Меня вывели на свежий воздух и я невольно бросила взгляд в сторону гор. Скалы темнели громадами на фоне светлеющего неба. Рассвет приближался. Варды не жгли костров по эту сторону, их зрение позволяло неплохо видеть даже в темноте, а не то что в утренней дымке. Моё мне тоже не отказывало и мне даже показалось, что я увидела промелькнувшего быстрой тенью большого белого ирбиса. Возможно, мне только это привиделось, потому как я этого очень хотела. И боялась.
Всего несколько метров и мы замираем у другого шатра, над которым вьётся стяг Храма — золотое солнце. Меня без каких-либо предварительных объявлений заводят во внутрь.
В шатре светло. Магические кристаллы заполняют пространство ровным сиянием золота. Совсем как в главном святилище Храма. Его Святейшество восседает на троне. Да-да, даже тут он прихватил с собой походный вариант. Прелата я уже видела и не раз. Я помню, как в стенах обители проходили самые большие праздники во славу Всеотца. Верховный не забывал своих послушниц. Мы с другими девочками получали из его рук медовые пряники в форме солнышка золотистого цвета. И, конечно, благословение. Красивый, породистый и совсем не меняющийся с годами. Отчего-то всем это казалось вполне естественным — он ведь угоден Всеотцу, а стало быть и молодость заслужил, как дар! Дар, оплаченный дочерьми солнца.
Всего несколько шагов и я бы… Но рука брата Локута крепко вцепилась в моё предплечье, а глаза прелата сверлят меня, будто пытаются проникнуть в голову. У трона с десяток разномастных персон. Мне они неинтересны, кроме пожалуй одного — совсем рядом с Его Святейшеством стоит немолодой вард. Еще довольно красивый и крепкий мужчина с сильной сединой в когда-то каштановых волосах. И с абсолютно пустым взглядом. Семейное сходство улавливалось. Передо мной была оболочка когда-то великого полководца и политика — Карила Иссольского. Такая большая и равнодушная статуя.
А в дальнем, менее освещенном уголке молча сидели трое.

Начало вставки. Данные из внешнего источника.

/-- Cut a list into pieces of `k` elements. -/
def pieces (k : Nat) : (fuel : Nat) → List Nat → List (List Nat)
  | 0, _ => []
  | n + 1, l => if l.isEmpty then [] else l.take k :: pieces k n (l.drop k)

/-- Running combination in ascending order. -/
def scanWith (f : Nat → Nat → Nat) : Nat → List Nat → List Nat
  | _, [] => []
  | a, x :: l => f a x :: scanWith f (f a x) l

/-- What a row operation makes of the elements of a row or a segment: a scalar, values of a row shape, or the TOPK pair; none where
R231 and R232 state no value. -/
inductive RowRes where
  | scalar (v : Nat) (int : Bool)
  | shape (l : List Nat)
  | top (vals idx : List Nat)
  | open_ (scalar : Bool)
deriving DecidableEq, Repr

def rowOp (op dom k eps : Nat) (x g b : List Nat) : RowRes :=
  let int := dom == 1
  let opt (o : Option Nat) : RowRes := match o with | some v => .scalar (if int then v else canonF v) int | none => .open_ true
  match op with
  | 0x11 => .scalar (rsum dom x) int
  | 0x12 => opt (rmax dom x)
  | 0x13 => opt (rmin dom x)
  | 0x14 => .shape (softmax x)
  | 0x15 => .shape (layerNorm eps x g b)
  | 0x16 =>
    if x.length % Nat.max 1 k ≠ 0 then .open_ false
    else
      let w := x.length / Nat.max 1 k
      .shape (((pieces w x.length x).zip ((pieces w x.length g).zip (pieces w x.length b))).flatMap (fun (x, g, b) => layerNorm eps x g b))
  | 0x17 => match rankOrder dom x with | i :: _ => .scalar i true | [] => .open_ true
  | 0x18 =>
    let o := (rankOrder dom x).take k
    .top (o.map (fun i => let v := x.getD i 0; if int then v else canonF v)) o
  | 0x19 => .shape (scanWith (elemOp 1 dom 0 · · 0) 0 x)
  | _ => match x with
    | [] => .shape []
    | a :: l => let a := if int then a else canonF a; .shape (a :: scanWith (elemOp 6 dom 0 · · 0) a l)

-- rows and operands

/-- Rows of a node: local coordinates of t0 with the innermost at 0, in storage order. -/
def rowsOf (d : Desc) : List (List Int) :=
  let box : List (Int × Nat) := (List.range d.rank).map (fun i => ((0 : Int), if i = d.inner then 1 else d.size i))
  enumParts box d.storage.reverse (List.replicate 6 0)

def rowCount (d : Desc) : Nat := (List.range d.rank).foldl (fun a i => if i = d.inner then a else a * d.size i) 1

/-- The coordinates at which another tensor is addressed (R227). -/
def addrAt (x : Desc) (c : List Int) : List Int := (List.range 6).map (fun i => if i < x.rank ∧ x.size i ≠ 1 then c.getD i 0 else 0)

/-- Elements of a tensor at coordinates; outside it, its fill (R113). A replay of the row takes what a read gave (R266). -/
def rdElems (g n : Nat) (q : Req) (d : Desc) (cs : List (List Int)) : M (List Nat) := do
  let locs := cs.map (fun c => d.locate c)
  let runs := bitRuns d.cellBits (locs.filterMap id)
  let got ← runs.mapM (fun r => replayRead g n q.who (spRead { q with wc := false } d.space r.1 (r.2.1 - r.1)))
  return itemVals id (locs.map (fun l => match l with | some o => .read o | none => .const d.fillPat)) (runVals d.cellBits runs got)

/-- Store patterns of a domain type at coordinates of a tensor (R229), the last where several meet at one (R227); elements outside it are
dropped and counted (R114). -/
def wrElems (q : Req) (d : Desc) (from_ rnd : Nat) (els : List (List Int × Nat)) : M Unit := do
  let at_ := els.map (fun (c, v) => (c, d.locate c, castPat from_ d.dtype rnd v))
  let ps := at_.flatMap (fun (c, o, v) => match o with | some b => d.elemPatch c b v | none => [])
  lineWrite q d.space (d.rep == 0) (patchSort ps)
  let k := (at_.filter (fun x => x.2.1.isNone)).length
  modify (fun s => if k = 0 then s else s.sat (F.oobDrop q.t) k)

/-- What the operations of a row work with: the node, its tensors, the row, its length, the issuing stage's request. -/
structure RowCtx where
  g : Nat
  n : Nat
  ts : List (Option Desc)
  r : Nat
  len : Nat
  c0 : List Int
  inner : Nat
  q : Req

/-- Coordinates of position `i` of the row in t0. -/
def RowCtx.at (x : RowCtx) (i : Nat) : List Int := x.c0.set x.inner (i : Int)

/-- A row buffer; one that the row has not written holds free values (log entry 2). -/
def bufRead (x : RowCtx) (k : Nat) : M (List Nat) := do
  let s ← get
  let b := match s.node x.g x.n with | some nd => nd.vec.bufs.getD k [] | none => []
  if b.isEmpty then
    let l := (List.range x.len).map (fun i => Config.freeNat (s.free + i) % 2 ^ 32)
    set ({ s with free := s.free + x.len }.modNode x.g x.n (fun nd =>
      { nd with vec := { nd.vec with bufs := nd.vec.bufs.set k (l.map (BitVec.ofNat 32)) } }))
    return l
  else return b.map (·.toNat)

def bufWrite (x : RowCtx) (k : Nat) (l : List Nat) : M Unit :=
  modify (fun s => s.modNode x.g x.n (fun nd => { nd with vec := { nd.vec with bufs := nd.vec.bufs.set k (l.map (BitVec.ofNat 32)) } }))

/-- The domain's element type. -/
def domType (dom : Nat) : Nat := if dom = 1 then 6 else 0xB

/-- A source operand over the whole row, converted into the domain (R229). -/
def srcRead (x : RowCtx) (e : List Byte) (c : Nat) : M (List Nat) := do
  if c = 15 then return []
  else if c = 12 then return List.replicate x.len (VOp.imm e)
  else if 8 ≤ c then bufRead x (c - 8)
  else match x.ts.getD c none with
    | some d => do
      let l ← rdElems x.g x.n x.q d ((List.range x.len).map (fun i => addrAt d (x.at i)))
      return l.map (castPat d.dtype (domType (VOp.dom e)) (VOp.round e))
    | none => return []

/-- Write a whole row (or the positions given) to a destination. -/
def dstRow (x : RowCtx) (e : List Byte) (c from_ : Nat) (l : List (Nat × Nat)) : M Unit := do
  if 8 ≤ c then
    let whole := l.length == x.len
    let old ← if whole then pure [] else bufRead x (c - 8)
    bufWrite x (c - 8) (l.foldl (fun b (i, v) => b.set i v) (if whole then List.replicate x.len 0 else old))
  else match x.ts.getD c none with
    | some d => wrElems x.q d from_ (VOp.round e) (l.map (fun (i, v) => (addrAt d (x.at i), v)))
    | none => return ()

/-- Write values to indices of a tensor's innermost dimension, at the row's coordinates, or with the other coordinates 0 under `seg`
(R231). -/
def dstIndex (x : RowCtx) (e : List Byte) (d : Desc) (from_ : Nat) (l : List (Nat × Nat)) : M Unit :=
  let base : List Int := if VOp.seg e then List.replicate 6 0 else addrAt d x.c0
  wrElems x.q d from_ (VOp.round e) (l.map (fun (i, v) => (base.set d.inner (i : Int), v)))

/-- The segments of the row (R233): sample, first position, positions. Without `seg` the row is one. -/
def segments (x : RowCtx) (e : List Byte) : M (List (Nat × Nat × Nat)) := do
  if VOp.seg e then
    match x.ts.getD (VOp.mark e) none with
    | some d => do
      let cs := (List.range (d.size 1)).flatMap (fun (s : Nat) => [[0, (s : Int)], [1, (s : Int)]])
      let l ← rdElems x.g x.n x.q d (cs.map (fun c => c ++ [0, 0, 0, 0]))
      return (List.range (d.size 1)).filterMap (fun s =>
        let len := l.getD (2 * s) 0 % 2 ^ 24
        let m := l.getD (2 * s + 1) 0
        let col := bits m 0 16
        if bit m 31 || bits m 16 14 != x.r then none else some (s, col, Nat.min (Nat.min len x.len) (x.len - col)))
    | none => return []
  else return [(0, 0, x.len)]

/-- A free 32-bit pattern. -/
def drawPat : M Nat := do
  let (v, s) := (← get).drawBelow (2 ^ 32)
  set s
  return v

/-- A row operation on each segment (R231 to R233). -/
def rowStep (x : RowCtx) (e : List Byte) : M Unit := do
  let op := VOp.op e
  let a ← srcRead x e (VOp.s0 e)
  let g ← if opSources op = 3 then srcRead x e (VOp.s1 e) else pure []
  let b ← if opSources op = 3 then srcRead x e (VOp.s2 e) else pure []
  let segs ← segments x e
  let cut (l : List Nat) (c p : Nat) : List Nat := (l.drop c).take p
  let res ← segs.mapM (fun (s, c, p) => do
    match rowOp op (VOp.dom e) (VOp.k e) (VOp.imm e) (cut a c p) (cut g c p) (cut b c p) with
    | .open_ true => do return (s, c, p, RowRes.scalar (← drawPat) (VOp.dom e == 1 || op == 0x17))
    | .open_ false => do return (s, c, p, RowRes.shape (← (List.range p).mapM (fun _ => drawPat)))
    | r => return (s, c, p, r))
  let from_ := if op = 0x17 then 6 else domType (VOp.dom e)
  let shaped := op == 0x14 || op == 0x15 || op == 0x16 || op == 0x19 || op == 0x1A
  if shaped then
    let l := res.foldl (fun l (_, c, _, r) => match r with
      | .shape v => ((List.range v.length).zip v).foldl (fun l (i, v) => l.set (c + i) v) l
      | _ => l) (List.replicate x.len 0)
    atomically x.q.who (dstRow x e (VOp.d e) from_ ((List.range x.len).zip l))
  else
    atomically x.q.who (res.forM (fun (s, c, p, r) => do
      let idx (j : Nat) : Nat := if VOp.seg e then s else j
      match r with
      | .scalar v _ =>
        if 8 ≤ VOp.d e then dstRow x e (VOp.d e) from_ ((List.range p).map (fun i => (c + i, v)))
        else match x.ts.getD (VOp.d e) none with
          | some d => dstIndex x e d from_ [(idx 0, v)]
          | none => return ()
      | .top vs is => do
        let put (code ty : Nat) (l : List Nat) : M Unit := do
          let ps := (List.range l.length).zip l
          if 8 ≤ code then dstRow x e code ty (ps.map (fun (j, v) => (c + j, v)))
          else match x.ts.getD code none with
            | some d => dstIndex x e d ty (ps.map (fun (j, v) => (if VOp.seg e then s * VOp.k e + j else j, v)))
            | none => return ()
        put (VOp.d e) from_ vs
        put (VOp.s2 e) 6 is
      | _ => return ()))

/-- A bank atomic at position `i` of its destination, for the operand `v` (R189, R234): the old value, for a swap. The old value of a swap that
is dropped, or that no 32-bit position holds, is a free value (log entry 2). -/
def atomAt (x : RowCtx) (e : List Byte) (d : Desc) (i v : Nat) : M Nat := do
  let wide := VOp.wide e
  let w := if wide then 8 else 4
  match d.locate ((addrAt d x.c0).set d.inner (iv i * (if wide then 2 else 1))) with
  | none => do
    modify (fun s => s.sat (F.oobDrop x.q.t))
    if VOp.op e = 0x1C then drawPat else return 0
  | some o => do
    let a := o / 8
    tileCheck x.q true a w
    eccCheck x.q a w true
    let s ← get
    let cur := le (s.tileRd a w)
    let v64 := toPat (8 * w) (iv v)
    let (sq, _) := s.whoSeq x.q.who
    if d.rep == 0 && s.compares x.q.t then
      set (s.digestMsg x.q.who (checkMsg a ((List.range w).zip (leBytes w v64) |>.map (fun (k, b) => (a + k, b))) sq))
    tileStore x.q a (leBytes w (if VOp.op e = 0x1B then (cur + v64) % 2 ^ (8 * w) else v64))
    if VOp.op e = 0x1C ∧ wide ∧ sext 64 cur ≠ iv cur then drawPat else return cur % 2 ^ 32

/-- Bank atomics, position by position in ascending order (R189, R234). -/
def atomStep (x : RowCtx) (e : List Byte) : M Unit := do
  let ix ← srcRead x e (VOp.s0 e)
  let vs ← srcRead x e (VOp.s1 e)
  match x.ts.getD (VOp.d e) none with
  | none => return ()
  | some d =>
    atomically x.q.who (do
      let old ← (ix.zip vs).mapM (fun (i, v) => atomAt x e d i v)
      if VOp.op e = 0x1C then dstRow x e (VOp.s2 e) 6 ((List.range x.len).zip old))

/-- An elementwise operation over the row. -/
def elemStep (x : RowCtx) (e : List Byte) : M Unit := do
  let a ← srcRead x e (VOp.s0 e)
  let b ← srcRead x e (VOp.s1 e)
  let c ← srcRead x e (VOp.s2 e)
  let op := VOp.op e
  let r := (List.range x.len).map (fun i => (i, elemOp op (VOp.dom e) (VOp.round e) (a.getD i 0) (b.getD i 0) (c.getD i 0)))
  atomically x.q.who (dstRow x e (VOp.d e) (if op = 9 then domType (1 - VOp.dom e) else domType (VOp.dom e)) r)

/-- One entry of the list on one row (R228, R230). What it writes it writes whole (R266). -/
def vecEntry (x : RowCtx) (e : List Byte) : M Unit :=
  if VOp.op e = 0x1B ∨ VOp.op e = 0x1C then atomStep x e
  else if 0x11 ≤ VOp.op e then rowStep x e
  else elemStep x e

/-- The stage that takes a row (R228). -/
def Node.stageOf (n : Node) (r : Nat) : Nat := n.units.getD (r % Nat.max 1 n.units.length) 0xC0

/-- The row that a node goes on with: rows come in ascending order, in a free order where the list swaps (R228, R234). -/
def State.pickRow (s : State) (n : Node) (rows : Nat) : Nat × State :=
  match n.vec.row with
  | some r => (r, s)
  | none =>
    let left := (List.range rows).filter (fun r => !n.vec.done.contains r)
    if n.ops.any (fun e => VOp.op e == 0x1C) then
      let (k, s) := s.drawBelow left.length
      (left.getD k 0, s)
    else (left.getD 0 0, s)

/-- The tensors of a node in its window, bound at registration (R111). -/
def State.vecNode (s : State) (g : Graph) (n : Node) : Option (List (Option Desc) × Desc) :=
  match vecTensors (s.boundDesc g.ctx) n with
  | some ts => (ts.getD 0 none).map (fun t0 => (ts, t0))
  | none => none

Отца я узнала сразу, несмотря на то, что мужчина сильно постарел. Седина и боль в глазах, а ещё слезы, что предательски пытались сорваться с ресниц того, кто никогда не плакал. Он меня рассматривал, словно пытаясь запомнить каждую черточку и я чувствовала в этом печальном взгляде всю недоданную за потерянные мною в Храме годы, любовь. И стыд за то, что не защитил…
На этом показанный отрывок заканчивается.